-- ==== Sys2Proof/Laws/State.lean ====
section
/-! SUPPORT. What each named update of State does to each field: the field it writes takes the new value, every other field is unchanged. All hold by rfl. -/

namespace Sys2Proof.Machine

variable {s : State}

@[simp] theorem State.untilUp_pending (u : Nat) : (s.untilUp u).pending = s.pending := rfl
@[simp] theorem State.untilUp_free (u : Nat) : (s.untilUp u).free = s.free := rfl
@[simp] theorem State.untilUp_time (u : Nat) : (s.untilUp u).time = { s.time with up := max s.time.up u } := rfl
@[simp] theorem State.untilUp_tiu (u : Nat) : (s.untilUp u).tiu = s.tiu := rfl
@[simp] theorem State.untilUp_tach (u : Nat) : (s.untilUp u).tach = s.tach := rfl
@[simp] theorem State.untilUp_power (u : Nat) : (s.untilUp u).power = s.power := rfl
@[simp] theorem State.untilUp_boot (u : Nat) : (s.untilUp u).boot = s.boot := rfl
@[simp] theorem State.untilUp_larder (u : Nat) : (s.untilUp u).larder = s.larder := rfl
@[simp] theorem State.untilUp_fc (u : Nat) : (s.untilUp u).fc = s.fc := rfl
@[simp] theorem State.untilUp_host (u : Nat) : (s.untilUp u).host = s.host := rfl
@[simp] theorem State.untilUp_mb (u : Nat) : (s.untilUp u).mb = s.mb := rfl
@[simp] theorem State.untilUp_msix (u : Nat) : (s.untilUp u).msix = s.msix := rfl
@[simp] theorem State.untilUp_porch (u : Nat) : (s.untilUp u).porch = s.porch := rfl
@[simp] theorem State.untilUp_streams (u : Nat) : (s.untilUp u).streams = s.streams := rfl
@[simp] theorem State.untilUp_cw (u : Nat) : (s.untilUp u).cw = s.cw := rfl
@[simp] theorem State.untilUp_fw (u : Nat) : (s.untilUp u).fw = s.fw := rfl
@[simp] theorem State.untilUp_probe (u : Nat) : (s.untilUp u).probe = s.probe := rfl
@[simp] theorem State.untilUp_hearth (u : Nat) : (s.untilUp u).hearth = s.hearth := rfl
@[simp] theorem State.untilUp_thr (u : Nat) : (s.untilUp u).thr = s.thr := rfl
@[simp] theorem State.untilUp_cellar (u : Nat) : (s.untilUp u).cellar = s.cellar := rfl
@[simp] theorem State.untilUp_trig (u : Nat) : (s.untilUp u).trig = s.trig := rfl
@[simp] theorem State.untilUp_halls (u : Nat) : (s.untilUp u).halls = s.halls := rfl
@[simp] theorem State.untilUp_loft (u : Nat) : (s.untilUp u).loft = s.loft := rfl

@[simp] theorem State.withTime_pending (t : TimeBase) : (s.withTime t).pending = s.pending := rfl
@[simp] theorem State.withTime_free (t : TimeBase) : (s.withTime t).free = s.free := rfl
@[simp] theorem State.withTime_time (t : TimeBase) : (s.withTime t).time = t := rfl
@[simp] theorem State.withTime_tiu (t : TimeBase) : (s.withTime t).tiu = s.tiu := rfl
@[simp] theorem State.withTime_tach (t : TimeBase) : (s.withTime t).tach = s.tach := rfl
@[simp] theorem State.withTime_power (t : TimeBase) : (s.withTime t).power = s.power := rfl
@[simp] theorem State.withTime_boot (t : TimeBase) : (s.withTime t).boot = s.boot := rfl
@[simp] theorem State.withTime_larder (t : TimeBase) : (s.withTime t).larder = s.larder := rfl
@[simp] theorem State.withTime_fc (t : TimeBase) : (s.withTime t).fc = s.fc := rfl
@[simp] theorem State.withTime_host (t : TimeBase) : (s.withTime t).host = s.host := rfl
@[simp] theorem State.withTime_mb (t : TimeBase) : (s.withTime t).mb = s.mb := rfl
@[simp] theorem State.withTime_msix (t : TimeBase) : (s.withTime t).msix = s.msix := rfl
@[simp] theorem State.withTime_porch (t : TimeBase) : (s.withTime t).porch = s.porch := rfl
@[simp] theorem State.withTime_streams (t : TimeBase) : (s.withTime t).streams = s.streams := rfl
@[simp] theorem State.withTime_cw (t : TimeBase) : (s.withTime t).cw = s.cw := rfl
@[simp] theorem State.withTime_fw (t : TimeBase) : (s.withTime t).fw = s.fw := rfl
@[simp] theorem State.withTime_probe (t : TimeBase) : (s.withTime t).probe = s.probe := rfl
@[simp] theorem State.withTime_hearth (t : TimeBase) : (s.withTime t).hearth = s.hearth := rfl
@[simp] theorem State.withTime_thr (t : TimeBase) : (s.withTime t).thr = s.thr := rfl
@[simp] theorem State.withTime_cellar (t : TimeBase) : (s.withTime t).cellar = s.cellar := rfl
@[simp] theorem State.withTime_trig (t : TimeBase) : (s.withTime t).trig = s.trig := rfl
@[simp] theorem State.withTime_halls (t : TimeBase) : (s.withTime t).halls = s.halls := rfl
@[simp] theorem State.withTime_loft (t : TimeBase) : (s.withTime t).loft = s.loft := rfl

+++

**Exercise directions**
Give again exactly, and only, the lines above starting at the one with "u).host = s.host := rfl" and ending at the one with "u).msix = s.msix := rfl".

**Response to the exercise**
@[simp] theorem State.untilUp_host (u : Nat) : (s.untilUp u).host = s.host := rfl
@[simp] theorem State.untilUp_mb (u : Nat) : (s.untilUp u).mb = s.mb := rfl
@[simp] theorem State.untilUp_msix (u : Nat) : (s.untilUp u).msix = s.msix := rfl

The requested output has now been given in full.